Indian Inc. reflects the world of economic disturbances and tense geopolitics and distributed the lowest salary increase in almost 15 years, with the exception of one year of pandemic in 2020. This signals of the Indian labor market with prospects do not look much more clear for the upcoming evaluation. Consultation companies also indicated that retapments on the back of artificial intelligence (AI), customs wars and global uncertainty have achieved five -year maximum this year.
“The additions we projected were soon of February March. That was before the impact of tariffs and unstable uncertainty … We expected that the number would be slightly lower than what it projected. But it was below 9%.
The Aon assumed an average increase of 9.2% for 2025, but a study of more than 1,060 companies in “salary survey and turnover survey 2025-26, India” showed that the actual hike was 8.9%. It is the lowest hike in 15 years, with the exception of 2020, when the pandemic intervention was announced, the locking was announced and the company was struggling with new strategies to maintain their businesses alive. Then the increase was about 6.1%. Now, however, hiring the tide is low due to the reduction of expenditure budgets after the departure of repressive tariffs to Indian US exports, prolonged global war and volatile economy across borders.

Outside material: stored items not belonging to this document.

-- ==== Sys2Proof/Machine/Getters.lean ====
section
/-! DEFINITION. The six getters (`43_getters.md`): extract, decode, respond; nothing is written or validated (R82). -/

namespace Sys2Proof.Machine

/-- GETVER (`43_getters.md` R83). -/
def execGetver (s : State) : Host.Outcome State Fault Refusal :=
  command s (s.respond (rspWord (BitVec.ofNat 64 (decVer (s.raw .ver))) 0))

/-- GETBAT: the raw bit, zero-extended (`43_getters.md` R84). -/
def execGetbat (s : State) : Host.Outcome State Fault Refusal :=
  command s (s.respond (rspWord (BitVec.ofNat 64 (s.raw .bat)) 0))

/-- GETTEMP (`43_getters.md` R85). -/
def execGettemp (s : State) : Host.Outcome State Fault Refusal :=
  command s (s.respond (rspWord (decTemp (s.raw .temp)) 0))

/-- GETHUM (`43_getters.md` R86). -/
def execGethum (s : State) : Host.Outcome State Fault Refusal :=
  command s (s.respond (rspWord (decHum (s.raw .hum)) 0))

/-- GETGAS (`43_getters.md` R87). -/
def execGetgas (s : State) : Host.Outcome State Fault Refusal :=
  command s (s.respond (rspWord (decGas (s.raw .gas)) 0))

/-- GETGPS: latitude in RSP.A, longitude in RSP.B (`43_getters.md` R88). -/
def execGetgps (s : State) : Host.Outcome State Fault Refusal :=
  command s (s.respond (rspWord (decGps (s.raw .lat)) (decGps (s.raw .lon))))

end Sys2Proof.Machine
end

The actual wage growth, calculated by deducting the inflation rate from the increase in salary, reflects less additional income in employees pockets. As for AONA data, while in 2025 the salary increase was 8.9%, the actual wage growth – showing how much more you can buy with the salary – 4.7%after inflation.
After a thickened year for employees, the signals for 2026 are not much better. Although it is still the first days, the AON report will project the average salary increase of 9%next year, with non -banking financial companies, real estate and infrastructure, financial institutions are expected to offer their employees a better hike than other sectors.
Headhunters head also noted that the drastic decline in negotiations of candidates and some sectors are affected more than others. “The advisory sector can see more” pay for performance “and is increasingly distinguishing partners who have a strong personal position on the market. The compensatory increase at the level of partners in switching companies is usually about 20%, of approximately 40% during Post Covid Hey Days, ”said PUNEET KALRA, CEO for Russell Reysells Associates.
In fact, with almost 10 months a year, AONA data show that even if it is involuntary wear or postponement, the level of 4.6% is the highest of 5.1% of 2020, a pandemic year. With the total number of voluntary wear in the country over the past five years, it is clear that employees will rather remain in place than a jumping ship. Mint wrote in June about hesitation in the labor market because candidates feared that the last man would be the first man.
This is exactly the trend he has seen only a few years ago. Yo-yo-yo-yo was on the side of the candidate for several years in 2022 and 2023. During this period, the company disappeared talent when their businesses digitized and the workplace opened after the pandemic. Moonlighting and more job offers were received by the norm because employees changed their jobs at their required price.
Another powerful search company Korn Ferry has pointed out that in the last year the risk factor has slipped into compensation. “Although one can still get an addition of 20-30%, but in its compensation it is barely 60% fixed. About 40% is based on performance and stocks, and more companies have changed in this compensation structure,” said Singh, Chairman and Regional CEO in Korn Ferry, India.
While those junior levels can still be able to argue about a better hike around 30%, the middle and segments of segments may not be as happy. And it’s not just their trips; Even their roles can be divided. “The middle salary increase is now 17-22%, while the main officers of the experience (CXOS) in pharmaceutical products, production, Tech can gain a 20-25% increase during a job change,” said Pranshu Upiphyay, Regional Talent Director Michael Page. “There is also an interesting shift in the management of technology. Previously, there was one CTO (Chief Technology Director) in charge of the technique. Now there are two contributions – the CTO and the main officer of AI, which is the technology management of the organization.”